**ACTION ITEM:** The output should be all lines of the entries below in which the word "writeEpochCtrl" occurs.
PROVIDED DATA Start Marker
/-- An epoch is requested: ignored and counted while one is in progress; RESULT 6 where nothing differs; it waits for
start step 3, since it needs object 1 (R500, R545). -/
def State.requestEpoch (s : State) : State :=
  if s.epoch.active then s.ctrAdd glbEpochRejects 1
  else if s.staged.changed s.applied = [] then s.writeEpochStatus s.glb.epNumber 6 false 0
  else
    let e := { s.epoch with active := true, waiting := true, number := s.glb.epNumber, chain := s.glb.epScope, snap := s.staged }
    let s1 := { s with epoch := e }
    if s1.glb.step.toNat < 3 then s1 else s1.beginEpoch

/-- A write of GLB_EPOCH_CTRL (R507). -/
def State.writeEpochCtrl (s : State) (ctrl : Word64) : State :=
  let s1 := s.setEpochCtrl ctrl
  if bitAt ctrl.toNat 31 then s1.requestEpoch else s1

/-- EPOCH_REQUEST: a write of GLB_EPOCH_CTRL with REQ (R500). -/
def execEpochRequest (ctrl : Word64) (s : State) : Answer := .next (s.writeEpochCtrl ctrl)

/-! ### Draining (R501, R504) -/

/-- A clause that a link row waits for has started and not completed. -/
def State.crossStarted (s : State) : Bool :=
  s.rings.any (fun e => e.2.clauses.any (fun c => (c.phase = .started || c.phase = .done) && crossDevice c.bits))

/-- Ports hold no VC 2 to 4 frame in pools or replay storage (R504). -/
def State.portsQuiet (s : State) : Bool :=
  s.ports.all (fun e => (List.range 3).all (fun v => Tbl.get 0 e.2.pool (v + 2) == 0) && e.2.unacked.all (fun f => decide (f.vc < 2)))

/-- The epoch's drain is complete. -/
def State.drained (s : State) : Bool :=
  let e := s.epoch
  s.rings.all (fun r => !(r.1 ≠ 0 && e.drained.contains r.2.field) || !r.2.clauses.any ClauseSt.outstanding)
    && (!e.rows.any isLinkRow || (!s.crossStarted && s.portsQuiet))

/-- The device arrives at object 1: a local epoch is released at once by its own islands, a chain epoch takes part in the
prepare wave with the value of its validation (R501, R503). -/
def State.epochArrive (s : State) (v : Bool) : State :=
  if s.epoch.chain then ({ s with glb := { s.glb with epState := 2 } }).arriveWave1 v
  else { s with glb := { s.glb with epState := 3 }, epoch := { s.epoch with decided := some true } }

/-- EPOCH_DRAIN_DONE (R501, R503). -/
def execEpochDrainDone (s : State) : Answer :=
  if s.epoch.active ∧ !s.epoch.waiting ∧ s.glb.epState = 1 ∧ s.drained then .next (s.epochArrive (s.epoch.rej ≠ 0)) else .next s

/-- EPOCH_TIMEOUT: a local epoch aborts with RESULT 3; in a chain the device arrives with value 1 (R501, R503). -/
def execEpochTimeout (s : State) : Answer :=
  if s.epoch.active ∧ !s.epoch.waiting ∧ s.glb.epState = 1 then
    .next (if s.epoch.chain then s.epochArrive true else s.endEpoch 3 false)
  else .next s

/-! ### Applying (R501, R503, R506) -/

/-- Every page of a newly applied pool is free (R222, R223). -/
def State.startPool (s : State) : State :=
  let s1 := { s with kvm := { s.kvm with active := s.applied.poolEn, lastChange := 1, used := [], cache := [], freeing := [] } }
  if s.applied.poolEn then
    let fs := s1.poolFrames
    (poolColumns fs).foldl (fun t col =>
      let n := 16 * (pageFrames fs col).length
      t.writeDva 3 (t.poolDva (scratchFrame fs col) 15 0) (List.replicate n (some { byte := 0xFF, poison := false }))) s1
  else s1

/-- A change of row 1 drops what the front end has cached of the old tables (R499). -/
def State.forgetEntries (s : State) : State := { s with cmd := { s.cmd with nouns := [], chains := [] } }

/-- A vault cache that goes out of service, or comes into it, holds nothing (R149). That storage is not preserved:
DESIGN CHOICE (log 53), slice offsets 0x00_0000 to 0x1F_FFFF keep the bytes that they held. -/
def State.applyCaches (s : State) (old : List Nat) : State :=
  (List.range 256).foldl (fun t n => if old.contains n ≠ t.applied.cacheEn.contains n then t.dropCache n else t) s

/-- Rows of the epoch in progress are applied. Row 4 is judged again as it is applied (R223). -/
def State.applyRows (s : State) (rows : List Nat) : State :=
  let kv := if rows.contains 4 then s.kvChange (s.withRows (rows.filter (fun r => r == 1 || r == 4))) else KvChange.ok
  let go := if kv = .ok then rows else delSet 4 rows
  let rej := if kv = .ok then s.epoch.rej else bitSet s.epoch.rej 4
  let s1 := ({ s.withRows go with epoch := { s.epoch with rej := rej } }).noteKv kv
  let s2 := if go.contains 4 then s1.startPool else s1
  let s3 := if go.contains 2 then s2.applyCaches s.applied.cacheEn else s2
  (if go.contains 1 then s3.forgetEntries else s3).checkQuotas true

/-- The chain configuration record's digest (R309). -/
def State.digestConfig (s : State) : State :=
  { s with lnk := { s.lnk with cfgDigest := sha384 (s.dpaRead (s.applied.lnkChainBase.toNat * 4096) 4096) } }

/-- An epoch that has applied rows ends: the digest, IDENT on every port, then its status (R506). -/
def State.finishApplied (s : State) (missed : Bool) : State :=
  let s1 := if s.epoch.rows.isEmpty then s else s.digestConfig.sendIdents
  s1.endEpoch s1.appliedResult missed

/-- EPOCH_APPLY: at the release, a local epoch applies its rows and ends; in a chain the device applies them, all but
`LNK_SYNC_CFG`, or discards them, and arrives in the commit wave (R501, R503). -/
def execEpochApply (s : State) : Answer :=
  match s.epoch.decided with
  | none => .next s
  | some go =>
    if !s.epoch.active ∨ s.epoch.applied then .next s
    else if !s.epoch.chain then .next ((s.applyRows s.epoch.rows).finishApplied false)
    else if s.inReset then .next s
    else
      let s1 := if go then s.applyRows (delSet 8 s.epoch.rows) else s
      let s2 := { s1 with epoch := { s1.epoch with applied := true }, glb := { s1.glb with epState := 4 } }
      .next (if s2.epoch.wave.own.isSome || s2.epoch.wave.released.isSome then s2 else s2.arriveWave1 false)

/-- The commit wave is over for this device: `LNK_SYNC_CFG` takes effect, and the epoch ends. -/
def State.finishChain (s : State) (go missed : Bool) : State :=
  let s1 := { s with epoch := { s.epoch with wave := { Wave.idle with gen := !s.epoch.wave.gen } } }
  let s2 := if go then (s1.applyRows (s1.epoch.rows.filter (fun r => r == 8))).finishApplied missed else s1.endEpoch 4 missed
  s2.stepWave1

/-- EPOCH_COMMIT: the commit wave is released: held collectives and paused rings go on (R503). -/
def execEpochCommit (s : State) : Answer :=
  match s.epoch.decided, s.epoch.wave.released with
  | some go, some _ => if s.chainEpoch ∧ s.epoch.applied ∧ !s.inReset then .next (s.finishChain go false) else .next s
  | _, _ => .next s

/-! ### A compute-only reset (R497, R505) -/

/-- A reset begins: a local epoch is aborted with RESULT 5; in a chain epoch the device's drain counts as complete, and
it arrives where it has not. -/
def State.epochReset (s : State) : State :=
  if s.chainEpoch then
    if s.glb.epState = 1 then s.epochArrive (s.epoch.rej ≠ 0)
    else if s.epoch.decided.isSome ∧ s.epoch.wave.own.isNone ∧ s.epoch.wave.released.isNone then s.arriveWave1 false
    else s
  else if s.epoch.active ∧ !s.epoch.waiting then s.endEpoch 5 false
  else s.stepWave1

/-- A reset has ended: an epoch whose commit was released meanwhile is applied now, with MISSED, or discarded. -/
def State.epochAfterReset (s : State) : State :=
  match s.epoch.decided, s.epoch.wave.released with
  | some go, some _ =>
    if !s.chainEpoch then s
    else
      let s1 := if go ∧ !s.epoch.applied then s.applyRows (delSet 8 s.epoch.rows) else s
      s1.finishChain go (go && !s.epoch.applied)
  | _, _ => s

end Sys2Proof.Machine
end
PROVIDED DATA End Marker
**RESPONSE AREA:**
def State.writeEpochCtrl (s : State) (ctrl : Word64) : State :=
def execEpochRequest (ctrl : Word64) (s : State) : Answer := .next (s.writeEpochCtrl ctrl)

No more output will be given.